-- ==== Sys2Proof/Machine/Defaults.lean ====
section
/-!
DEFINITION. The parameters' default values (00_scope R5, 92_eei_decisions "Parameters left open").
They stand in a file of their own so that State.reset names them and nothing else depends on them.
-/
namespace Sys2Proof.Machine

/-- The defaults of 00_scope R5: `flat`, `shifted`, `base_msb` (decisions D2, D3, D4). -/
def defaultConfig : Config where
  memKind := .flat
  loadIMode := .shifted
  bitIndexOrder := .baseMsb

end Sys2Proof.Machine
end

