-- ==== Sys2Proof/Machine/State.lean ====
section
/-!
DEFINITION. The state of the core (10_state R10, 20_memory R30), why a step can stop (it cannot),
and the state after reset (10_state R22, 70_reset R155).
-/
namespace Sys2Proof.Machine

/-- The attached memory's contents: pairs of a global address and a byte, addresses strictly
rising, no pair holding the byte an unlisted address reads as (`Memory.wf`, Ops.lean). -/
abbrev Memory := List Host.Cell

/-- What the core holds. The first eight fields are the machine's (10_state R10, 20_memory R30). -/
structure State where
  /-- The condition flag (10_state R15). -/
  condition : Bool
  /-- The immediate accumulator, all eight bits architectural (10_state R16). -/
  I : Byte
  /-- The accumulator, selector 0 (10_state R12). -/
  A : Byte
  /-- The instruction pointer, selector 1 (10_state R14). -/
  IP : Byte
  /-- The pointer register, selector 2 (10_state R13). -/
  P : Byte
  /-- The bank of instruction fetch (10_state R17). -/
  bank_IP : Byte
  /-- The bank of the data cell `[P]` (10_state R17). -/
  bank_P : Byte
  /-- The contents of the attached memory (20_memory R30, R32). -/
  mem : Memory
  /-- The parameters of 00_scope R5 that a step reads; no step changes them (log 2). -/
  cfg : Config
  /-- DESIGN CHOICE (log 1), safe: the OUTPUT `halted` of the last step (40_step R78). It is no
  register of the core (10_state R21): every step writes it, none reads it. -/
  halted : Bool
  deriving DecidableEq, Repr

/-- Why a step could stop with a fault. NO constructor: the hardware has no exception, interrupt or
trap (60_exceptions R140, R141), and no access can fail (20_memory R31). Nobody raises it; safe. -/
inductive Fault where
  deriving DecidableEq, Repr

/-- Why something is refused. No step refuses: every byte is an instruction (30_encoding R57). -/
inductive Refusal where
  /-- An instruction without a meaning in this model, by its table mnemonic. Nobody raises it: every
  instruction has its meaning. Safe: it would stop where the hardware goes on. -/
  | notModelled (mnemonic : String)
  /-- A ROM image of more than 65536 bytes (20_memory R34, the document's `IoError`). The host's
  loader `powerOn` raises it, before any step; no step does. Safe: the spec says that no run
  starts. -/
  | romImageTooLong
  deriving DecidableEq, Repr

/-- The machine right after reset (10_state R22, 70_reset R155, R156; the spec's decision D1): all
seven registers zero, memory empty (ROM_IMAGE at its default), the parameters at their defaults.
The output `halted` is false because no step has been made (log 1). -/
def State.reset : State where
  condition := false
  I := 0x00#8
  A := 0x00#8
  IP := 0x00#8
  P := 0x00#8
  bank_IP := 0x00#8
  bank_P := 0x00#8
  mem := []
  cfg := defaultConfig
  halted := false

end Sys2Proof.Machine
end

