-- ==== Sys2Proof/Machine/Ops.lean ====
section
/-!
DEFINITION. The named operations over memory and registers, and the parts of a step that every
instruction shares: predicate, commit, epilogue, output (20_memory R30 to R33, 40_step R72 to R78).
There is no exception entry or return among them: the hardware has none (60_exceptions R140 to R144).
-/
namespace Sys2Proof.Machine

/-! ### Memory contents -/

/-- What an address that nothing has written reads as: "remainder zero-filled" (20_memory R34). -/
def Memory.unlisted : Byte := 0x00#8

/-- The byte at an address of the flat memory (20_memory R32). -/
def Memory.read : Memory → Nat → Byte
  | [], _ => Memory.unlisted
  | (k, v) :: m, a => if k = a then v else Memory.read m a

/-- The entry of one address: none where the byte is the one an unlisted address reads as. -/
def Memory.cons (a : Nat) (v : Byte) (m : Memory) : Memory :=
  if v = Memory.unlisted then m else (a, v) :: m

/-- The flat memory after a write: that byte and no other is replaced (20_memory R32). -/
def Memory.write : Memory → Nat → Byte → Memory
  | [], a, v => Memory.cons a v []
  | (k, w) :: m, a, v =>
    if a < k then Memory.cons a v ((k, w) :: m)
    else if a = k then Memory.cons a v m
    else (k, w) :: Memory.write m a v

/-- The canonical form from an address upward: addresses strictly rising, inside the 65536 of
20_memory R30, and no entry that an unlisted address would read as. -/
def Memory.wfFrom (lo : Nat) : Memory → Bool
  | [] => true
  | (k, v) :: m =>
    decide (lo ≤ k) && decide (k < 65536) && v != Memory.unlisted && Memory.wfFrom (k + 1) m

/-- The canonical form of a memory. -/
def Memory.wf (m : Memory) : Bool := Memory.wfFrom 0 m

/-! ### Register updates -/

def State.setCondition (b : Bool) (s : State) : State := { s with condition := b }
def State.setI (v : Byte) (s : State) : State := { s with I := v }
def State.setA (v : Byte) (s : State) : State := { s with A := v }
def State.setIP (v : Byte) (s : State) : State := { s with IP := v }
def State.setP (v : Byte) (s : State) : State := { s with P := v }
def State.setBankIP (v : Byte) (s : State) : State := { s with bank_IP := v }
def State.setBankP (v : Byte) (s : State) : State := { s with bank_P := v }
def State.setMem (m : Memory) (s : State) : State := { s with mem := m }
def State.setHalted (b : Bool) (s : State) : State := { s with halted := b }

/-! ### The memory capability -/

/-- The global address `bank:addr`, bank in the high byte (20_memory R30, R37). -/
def globalAddr (bank addr : Byte) : GlobalAddr := bank ++ addr

/-- `MemRead(bank:addr, 1)`: never fails; the null memory reads 0 (20_memory R31 to R33). -/
def State.memRead (s : State) (bank addr : Byte) : Byte :=
  match s.cfg.memKind with
  | .flat => Memory.read s.mem (globalAddr bank addr).toNat
  | .null => 0x00#8

/-- `MemWrite(bank:addr, 1, v)`: never fails; the null memory drops it (20_memory R31 to R33). -/
def State.memWrite (s : State) (bank addr v : Byte) : State :=
  match s.cfg.memKind with
  | .flat => s.setMem (Memory.write s.mem (globalAddr bank addr).toNat v)
  | .null => s

/-! ### The parts of a step -/

/-- The predicate (40_step R72): the instruction is executed iff its bit 7 equals `condition`. -/
def executes (g : Guard) (s : State) : Bool := g.predicate == s.condition

/-- The commit of an executed instruction's computed condition (40_step R74). -/
def commit (g : Guard) (newcond : Bool) (s : State) : State :=
  if g.commit then s.setCondition newcond else s

/-- The epilogue's advance of `IP`, within the bank (40_step R76, 10_state R14). -/
def advanceIP (s : State) : State := s.setIP (s.IP + 1)

/-- The epilogue's shift of `I`, four bits to the left with a nibble entering (40_step R77). -/
def shiftI (nib : Nibble) (s : State) : State := s.setI ((s.I <<< 4) ||| nib.setWidth 8)

/-- The universal epilogue of a step that has not written `IP`, with the step's output 0
(40_step R76 to R78). -/
def epilogue (nib : Nibble) (s : State) : State :=
  (shiftI nib (advanceIP s)).setHalted false

/-- The epilogue of a step that wrote through selector `r`: a write to `IP` overrides the advance,
whichever instruction made it (40_step R76; the spec's decision D5, log 7). -/
def epilogueAfterWrite (r : Sel) (s : State) : State :=
  if r = .ip then (shiftI 0#4 s).setHalted false else epilogue 0#4 s

/-- The frame of every step (40_step R72, R75): the executed instruction's new state, or, where the
predicate does not match, the epilogue alone. The nibble enters `I` either way (40_step R77; the
spec's decision D8, log 10). -/
def predicated (g : Guard) (nib : Nibble) (executed : State → State) (s : State) :
    Host.Outcome State Fault Refusal :=
  .next (if executes g s then executed s else epilogue nib s)

end Sys2Proof.Machine
end

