-- ==== Sys2Proof/Machine/Equivalence.lean ====
section
/-!
DEFINITION. The equivalence law of the two formulations (47_dataflow R130) and what it quantifies
over (R136): the outputs of each form, what it is for them to agree from a state, and the law.
-/
namespace Sys2Proof.Machine

/-- The outputs of one step that the law compares: "(halted, new register file, memory writes)"
(47_dataflow R130, R137). -/
structure StepOutputs where
  halted : Bool
  registers : Registers
  store : Option Store
  deriving DecidableEq, Repr

/-- The outputs of the branching form (40_step R79); none where the step would answer no next
state. -/
def stepOutputs (s : State) : Option StepOutputs :=
  match step s with
  | .next t => some { halted := t.halted, registers := t.registers, store := stepStore s }
  | .fault _ => none
  | .refused _ => none

/-- The memory write of the branch-free form, address and value or none: the write port of R132, at
the start-of-step `bank_P:P`. -/
def stepHwStore (s : State) : Option Store :=
  (hwMemWrite (hwWires s) s).map fun v => { addr := globalAddr s.bank_P s.P, value := v }

/-- The outputs of the branch-free form (47_dataflow R132, R133). -/
def stepHwOutputs (s : State) : StepOutputs :=
  { halted := (stepHw s).halted, registers := (stepHw s).registers, store := stepHwStore s }

/-- The two forms agree from a state: in their outputs, the memory write's address and value among
them, and in the whole next state, so in every byte of memory (47_dataflow R130). -/
structure FormsAgree (s : State) : Prop where
  outputs : stepOutputs s = some (stepHwOutputs s)
  nextState : step s = .next (stepHw s)

/-- The equivalence law over the domain of 47_dataflow R136 and 90_conflicts C4: all register states
and all memories, hence every instruction byte, under every value of the parameters, with no premise
of reachability and no sample. It is stated to be proved (R136), not tested. -/
def EquivalenceLaw : Prop := ∀ s : State, FormsAgree s

end Sys2Proof.Machine
end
^^^^
EXERCISE INSTRUCTIONS:
From the records above, transcribe exactly the run of lines that opens with the line holding "predicate does not" and closes with the line holding "store : Option Store", both included.

TASK SOLUTION:
predicate does not match, the epilogue alone. The nibble enters `I` either way (40_step R77; the
spec's decision D8, log 10). -/
def predicated (g : Guard) (nib : Nibble) (executed : State → State) (s : State) :
    Host.Outcome State Fault Refusal :=
  .next (if executes g s then executed s else epilogue nib s)

end Sys2Proof.Machine
end

-- ==== Sys2Proof/Machine/Equivalence.lean ====
section
/-!
DEFINITION. The equivalence law of the two formulations (47_dataflow R130) and what it quantifies
over (R136): the outputs of each form, what it is for them to agree from a state, and the law.
-/
namespace Sys2Proof.Machine

/-- The outputs of one step that the law compares: "(halted, new register file, memory writes)"
(47_dataflow R130, R137). -/
structure StepOutputs where
  halted : Bool
  registers : Registers
  store : Option Store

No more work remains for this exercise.